Where a line of the entries holds the string "mcycle", copy that line.

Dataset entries
____

/-! ## enterM -/

@[simp] theorem State.enterM_x (i : Bool) (c : Nat) (epc tval : Word) : (s.enterM i c epc tval).x = s.x := rfl
@[simp] theorem State.enterM_medeleg (i : Bool) (c : Nat) (epc tval : Word) : (s.enterM i c epc tval).medeleg = s.medeleg := rfl
@[simp] theorem State.enterM_mideleg (i : Bool) (c : Nat) (epc tval : Word) : (s.enterM i c epc tval).mideleg = s.mideleg := rfl
@[simp] theorem State.enterM_mie (i : Bool) (c : Nat) (epc tval : Word) : (s.enterM i c epc tval).mie = s.mie := rfl
@[simp] theorem State.enterM_mip (i : Bool) (c : Nat) (epc tval : Word) : (s.enterM i c epc tval).mip = s.mip := rfl
@[simp] theorem State.enterM_mtvec (i : Bool) (c : Nat) (epc tval : Word) : (s.enterM i c epc tval).mtvec = s.mtvec := rfl
@[simp] theorem State.enterM_stvec (i : Bool) (c : Nat) (epc tval : Word) : (s.enterM i c epc tval).stvec = s.stvec := rfl
@[simp] theorem State.enterM_sepc (i : Bool) (c : Nat) (epc tval : Word) : (s.enterM i c epc tval).sepc = s.sepc := rfl
@[simp] theorem State.enterM_scause (i : Bool) (c : Nat) (epc tval : Word) : (s.enterM i c epc tval).scause = s.scause := rfl
@[simp] theorem State.enterM_stval (i : Bool) (c : Nat) (epc tval : Word) : (s.enterM i c epc tval).stval = s.stval := rfl
@[simp] theorem State.enterM_mscratch (i : Bool) (c : Nat) (epc tval : Word) : (s.enterM i c epc tval).mscratch = s.mscratch := rfl
@[simp] theorem State.enterM_sscratch (i : Bool) (c : Nat) (epc tval : Word) : (s.enterM i c epc tval).sscratch = s.sscratch := rfl
@[simp] theorem State.enterM_mcounteren (i : Bool) (c : Nat) (epc tval : Word) : (s.enterM i c epc tval).mcounteren = s.mcounteren := rfl
@[simp] theorem State.enterM_scounteren (i : Bool) (c : Nat) (epc tval : Word) : (s.enterM i c epc tval).scounteren = s.scounteren := rfl
@[simp] theorem State.enterM_mcycle (i : Bool) (c : Nat) (epc tval : Word) : (s.enterM i c epc tval).mcycle = s.mcycle := rfl
@[simp] theorem State.enterM_minstret (i : Bool) (c : Nat) (epc tval : Word) : (s.enterM i c epc tval).minstret = s.minstret := rfl
@[simp] theorem State.enterM_satp (i : Bool) (c : Nat) (epc tval : Word) : (s.enterM i c epc tval).satp = s.satp := rfl
@[simp] theorem State.enterM_pmpcfg (i : Bool) (c : Nat) (epc tval : Word) : (s.enterM i c epc tval).pmpcfg = s.pmpcfg := rfl
@[simp] theorem State.enterM_pmpaddr (i : Bool) (c : Nat) (epc tval : Word) : (s.enterM i c epc tval).pmpaddr = s.pmpaddr := rfl
@[simp] theorem State.enterM_mem (i : Bool) (c : Nat) (epc tval : Word) : (s.enterM i c epc tval).mem = s.mem := rfl
@[simp] theorem State.enterM_tlb (i : Bool) (c : Nat) (epc tval : Word) : (s.enterM i c epc tval).tlb = s.tlb := rfl
@[simp] theorem State.enterM_fetchStale (i : Bool) (c : Nat) (epc tval : Word) : (s.enterM i c epc tval).fetchStale = s.fetchStale := rfl
@[simp] theorem State.enterM_waiting (i : Bool) (c : Nat) (epc tval : Word) : (s.enterM i c epc tval).waiting = s.waiting := rfl
@[simp] theorem State.enterM_irqIn (i : Bool) (c : Nat) (epc tval : Word) : (s.enterM i c epc tval).irqIn = s.irqIn := rfl
@[simp] theorem State.enterM_mtime (i : Bool) (c : Nat) (epc tval : Word) : (s.enterM i c epc tval).mtime = s.mtime := rfl
@[simp] theorem State.enterM_mtimecmp (i : Bool) (c : Nat) (epc tval : Word) : (s.enterM i c epc tval).mtimecmp = s.mtimecmp := rfl
@[simp] theorem State.enterM_platform (i : Bool) (c : Nat) (epc tval : Word) : (s.enterM i c epc tval).platform = s.platform := rfl
@[simp] theorem State.enterM_env (i : Bool) (c : Nat) (epc tval : Word) : (s.enterM i c epc tval).env = s.env := rfl
@[simp] theorem State.enterM_tlbChoice (i : Bool) (c : Nat) (epc tval : Word) : (s.enterM i c epc tval).tlbChoice = s.tlbChoice := rfl
@[simp] theorem State.enterM_draws (i : Bool) (c : Nat) (epc tval : Word) : (s.enterM i c epc tval).draws = s.draws := rfl
@[simp] theorem State.enterM_deviceLog (i : Bool) (c : Nat) (epc tval : Word) : (s.enterM i c epc tval).deviceLog = s.deviceLog := rfl
@[simp] theorem State.enterM_mepc (i : Bool) (c : Nat) (epc tval : Word) : (s.enterM i c epc tval).mepc = epc := rfl
@[simp] theorem State.enterM_mcause (i : Bool) (c : Nat) (epc tval : Word) : (s.enterM i c epc tval).mcause = causeValue i c := rfl
@[simp] theorem State.enterM_mtval (i : Bool) (c : Nat) (epc tval : Word) : (s.enterM i c epc tval).mtval = tval := rfl
@[simp] theorem State.enterM_mstatus (i : Bool) (c : Nat) (epc tval : Word) : (s.enterM i c epc tval).mstatus = { s.mstatus with mpp := s.priv, mpie := s.mstatus.mie, mie := false } := rfl
@[simp] theorem State.enterM_priv (i : Bool) (c : Nat) (epc tval : Word) : (s.enterM i c epc tval).priv = .machine := rfl
@[simp] theorem State.enterM_pc (i : Bool) (c : Nat) (epc tval : Word) : (s.enterM i c epc tval).pc = trapTarget s.mtvec i c := rfl

/-! ## enterS -/

@[simp] theorem State.enterS_x (i : Bool) (c : Nat) (epc tval : Word) : (s.enterS i c epc tval).x = s.x := rfl
@[simp] theorem State.enterS_medeleg (i : Bool) (c : Nat) (epc tval : Word) : (s.enterS i c epc tval).medeleg = s.medeleg := rfl
@[simp] theorem State.enterS_mideleg (i : Bool) (c : Nat) (epc tval : Word) : (s.enterS i c epc tval).mideleg = s.mideleg := rfl
@[simp] theorem State.enterS_mie (i : Bool) (c : Nat) (epc tval : Word) : (s.enterS i c epc tval).mie = s.mie := rfl
@[simp] theorem State.enterS_mip (i : Bool) (c : Nat) (epc tval : Word) : (s.enterS i c epc tval).mip = s.mip := rfl
@[simp] theorem State.enterS_mtvec (i : Bool) (c : Nat) (epc tval : Word) : (s.enterS i c epc tval).mtvec = s.mtvec := rfl
@[simp] theorem State.enterS_stvec (i : Bool) (c : Nat) (epc tval : Word) : (s.enterS i c epc tval).stvec = s.stvec := rfl
@[simp] theorem State.enterS_mepc (i : Bool) (c : Nat) (epc tval : Word) : (s.enterS i c epc tval).mepc = s.mepc := rfl
@[simp] theorem State.enterS_mcause (i : Bool) (c : Nat) (epc tval : Word) : (s.enterS i c epc tval).mcause = s.mcause := rfl
@[simp] theorem State.enterS_mtval (i : Bool) (c : Nat) (epc tval : Word) : (s.enterS i c epc tval).mtval = s.mtval := rfl
@[simp] theorem State.enterS_mscratch (i : Bool) (c : Nat) (epc tval : Word) : (s.enterS i c epc tval).mscratch = s.mscratch := rfl
@[simp] theorem State.enterS_sscratch (i : Bool) (c : Nat) (epc tval : Word) : (s.enterS i c epc tval).sscratch = s.sscratch := rfl
@[simp] theorem State.enterS_mcounteren (i : Bool) (c : Nat) (epc tval : Word) : (s.enterS i c epc tval).mcounteren = s.mcounteren := rfl
@[simp] theorem State.enterS_scounteren (i : Bool) (c : Nat) (epc tval : Word) : (s.enterS i c epc tval).scounteren = s.scounteren := rfl
@[simp] theorem State.enterS_mcycle (i : Bool) (c : Nat) (epc tval : Word) : (s.enterS i c epc tval).mcycle = s.mcycle := rfl
@[simp] theorem State.enterS_minstret (i : Bool) (c : Nat) (epc tval : Word) : (s.enterS i c epc tval).minstret = s.minstret := rfl
@[simp] theorem State.enterS_satp (i : Bool) (c : Nat) (epc tval : Word) : (s.enterS i c epc tval).satp = s.satp := rfl
@[simp] theorem State.enterS_pmpcfg (i : Bool) (c : Nat) (epc tval : Word) : (s.enterS i c epc tval).pmpcfg = s.pmpcfg := rfl
@[simp] theorem State.enterS_pmpaddr (i : Bool) (c : Nat) (epc tval : Word) : (s.enterS i c epc tval).pmpaddr = s.pmpaddr := rfl
@[simp] theorem State.enterS_mem (i : Bool) (c : Nat) (epc tval : Word) : (s.enterS i c epc tval).mem = s.mem := rfl
@[simp] theorem State.enterS_tlb (i : Bool) (c : Nat) (epc tval : Word) : (s.enterS i c epc tval).tlb = s.tlb := rfl
@[simp] theorem State.enterS_fetchStale (i : Bool) (c : Nat) (epc tval : Word) : (s.enterS i c epc tval).fetchStale = s.fetchStale := rfl
@[simp] theorem State.enterS_waiting (i : Bool) (c : Nat) (epc tval : Word) : (s.enterS i c epc tval).waiting = s.waiting := rfl
@[simp] theorem State.enterS_irqIn (i : Bool) (c : Nat) (epc tval : Word) : (s.enterS i c epc tval).irqIn = s.irqIn := rfl
@[simp] theorem State.enterS_mtime (i : Bool) (c : Nat) (epc tval : Word) : (s.enterS i c epc tval).mtime = s.mtime := rfl
@[simp] theorem State.enterS_mtimecmp (i : Bool) (c : Nat) (epc tval : Word) : (s.enterS i c epc tval).mtimecmp = s.mtimecmp := rfl
@[simp] theorem State.enterS_platform (i : Bool) (c : Nat) (epc tval : Word) : (s.enterS i c epc tval).platform = s.platform := rfl
@[simp] theorem State.enterS_env (i : Bool) (c : Nat) (epc tval : Word) : (s.enterS i c epc tval).env = s.env := rfl
@[simp] theorem State.enterS_tlbChoice (i : Bool) (c : Nat) (epc tval : Word) : (s.enterS i c epc tval).tlbChoice = s.tlbChoice := rfl
@[simp] theorem State.enterS_draws (i : Bool) (c : Nat) (epc tval : Word) : (s.enterS i c epc tval).draws = s.draws := rfl
@[simp] theorem State.enterS_deviceLog (i : Bool) (c : Nat) (epc tval : Word) : (s.enterS i c epc tval).deviceLog = s.deviceLog := rfl
@[simp] theorem State.enterS_sepc (i : Bool) (c : Nat) (epc tval : Word) : (s.enterS i c epc tval).sepc = epc := rfl
@[simp] theorem State.enterS_scause (i : Bool) (c : Nat) (epc tval : Word) : (s.enterS i c epc tval).scause = causeValue i c := rfl
@[simp] theorem State.enterS_stval (i : Bool) (c : Nat) (epc tval : Word) : (s.enterS i c epc tval).stval = tval := rfl
@[simp] theorem State.enterS_mstatus (i : Bool) (c : Nat) (epc tval : Word) : (s.enterS i c epc tval).mstatus = { s.mstatus with spp := s.priv == .supervisor, spie := s.mstatus.sie, sie := false } := rfl
@[simp] theorem State.enterS_priv (i : Bool) (c : Nat) (epc tval : Word) : (s.enterS i c epc tval).priv = .supervisor := rfl
@[simp] theorem State.enterS_pc (i : Bool) (c : Nat) (epc tval : Word) : (s.enterS i c epc tval).pc = trapTarget s.stvec i c := rfl

/-! ## trap -/

@[simp] theorem State.trap_x (i : Bool) (c : Nat) (epc tval : Word) : (s.trap i c epc tval).x = s.x := by unfold State.trap; split <;> rfl
@[simp] theorem State.trap_medeleg (i : Bool) (c : Nat) (epc tval : Word) : (s.trap i c epc tval).medeleg = s.medeleg := by unfold State.trap; split <;> rfl
@[simp] theorem State.trap_mideleg (i : Bool) (c : Nat) (epc tval : Word) : (s.trap i c epc tval).mideleg = s.mideleg := by unfold State.trap; split <;> rfl
@[simp] theorem State.trap_mie (i : Bool) (c : Nat) (epc tval : Word) : (s.trap i c epc tval).mie = s.mie := by unfold State.trap; split <;> rfl
@[simp] theorem State.trap_mip (i : Bool) (c : Nat) (epc tval : Word) : (s.trap i c epc tval).mip = s.mip := by unfold State.trap; split <;> rfl
@[simp] theorem State.trap_mtvec (i : Bool) (c : Nat) (epc tval : Word) : (s.trap i c epc tval).mtvec = s.mtvec := by unfold State.trap; split <;> rfl
@[simp] theorem State.trap_stvec (i : Bool) (c : Nat) (epc tval : Word) : (s.trap i c epc tval).stvec = s.stvec := by unfold State.trap; split <;> rfl
@[simp] theorem State.trap_mscratch (i : Bool) (c : Nat) (epc tval : Word) : (s.trap i c epc tval).mscratch = s.mscratch := by unfold State.trap; split <;> rfl
@[simp] theorem State.trap_sscratch (i : Bool) (c : Nat) (epc tval : Word) : (s.trap i c epc tval).sscratch = s.sscratch := by unfold State.trap; split <;> rfl
@[simp] theorem State.trap_mcounteren (i : Bool) (c : Nat) (epc tval : Word) : (s.trap i c epc tval).mcounteren = s.mcounteren := by unfold State.trap; split <;> rfl
@[simp] theorem State.trap_scounteren (i : Bool) (c : Nat) (epc tval : Word) : (s.trap i c epc tval).scounteren = s.scounteren := by unfold State.trap; split <;> rfl
@[simp] theorem State.trap_mcycle (i : Bool) (c : Nat) (epc tval : Word) : (s.trap i c epc tval).mcycle = s.mcycle := by unfold State.trap; split <;> rfl
@[simp] theorem State.trap_minstret (i : Bool) (c : Nat) (epc tval : Word) : (s.trap i c epc tval).minstret = s.minstret := by unfold State.trap; split <;> rfl
@[simp] theorem State.trap_satp (i : Bool) (c : Nat) (epc tval : Word) : (s.trap i c epc tval).satp = s.satp := by unfold State.trap; split <;> rfl
@[simp] theorem State.trap_pmpcfg (i : Bool) (c : Nat) (epc tval : Word) : (s.trap i c epc tval).pmpcfg = s.pmpcfg := by unfold State.trap; split <;> rfl
@[simp] theorem State.trap_pmpaddr (i : Bool) (c : Nat) (epc tval : Word) : (s.trap i c epc tval).pmpaddr = s.pmpaddr := by unfold State.trap; split <;> rfl
@[simp] theorem State.trap_mem (i : Bool) (c : Nat) (epc tval : Word) : (s.trap i c epc tval).mem = s.mem := by unfold State.trap; split <;> rfl
@[simp] theorem State.trap_tlb (i : Bool) (c : Nat) (epc tval : Word) : (s.trap i c epc tval).tlb = s.tlb := by unfold State.trap; split <;> rfl
@[simp] theorem State.trap_fetchStale (i : Bool) (c : Nat) (epc tval : Word) : (s.trap i c epc tval).fetchStale = s.fetchStale := by unfold State.trap; split <;> rfl
@[simp] theorem State.trap_waiting (i : Bool) (c : Nat) (epc tval : Word) : (s.trap i c epc tval).waiting = s.waiting := by unfold State.trap; split <;> rfl
@[simp] theorem State.trap_irqIn (i : Bool) (c : Nat) (epc tval : Word) : (s.trap i c epc tval).irqIn = s.irqIn := by unfold State.trap; split <;> rfl
@[simp] theorem State.trap_mtime (i : Bool) (c : Nat) (epc tval : Word) : (s.trap i c epc tval).mtime = s.mtime := by unfold State.trap; split <;> rfl
@[simp] theorem State.trap_mtimecmp (i : Bool) (c : Nat) (epc tval : Word) : (s.trap i c epc tval).mtimecmp = s.mtimecmp := by unfold State.trap; split <;> rfl
@[simp] theorem State.trap_platform (i : Bool) (c : Nat) (epc tval : Word) : (s.trap i c epc tval).platform = s.platform := by unfold State.trap; split <;> rfl
@[simp] theorem State.trap_env (i : Bool) (c : Nat) (epc tval : Word) : (s.trap i c epc tval).env = s.env := by unfold State.trap; split <;> rfl
@[simp] theorem State.trap_tlbChoice (i : Bool) (c : Nat) (epc tval : Word) : (s.trap i c epc tval).tlbChoice = s.tlbChoice := by unfold State.trap; split <;> rfl
@[simp] theorem State.trap_draws (i : Bool) (c : Nat) (epc tval : Word) : (s.trap i c epc tval).draws = s.draws := by unfold State.trap; split <;> rfl
@[simp] theorem State.trap_deviceLog (i : Bool) (c : Nat) (epc tval : Word) : (s.trap i c epc tval).deviceLog = s.deviceLog := by unfold State.trap; split <;> rfl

____

§ FINAL ANSWER:
@[simp] theorem State.enterM_mcycle (i : Bool) (c : Nat) (epc tval : Word) : (s.enterM i c epc tval).mcycle = s.mcycle := rfl
@[simp] theorem State.enterS_mcycle (i : Bool) (c : Nat) (epc tval : Word) : (s.enterS i c epc tval).mcycle = s.mcycle := rfl
@[simp] theorem State.trap_mcycle (i : Bool) (c : Nat) (epc tval : Word) : (s.trap i c epc tval).mcycle = s.mcycle := by unfold State.trap; split <;> rfl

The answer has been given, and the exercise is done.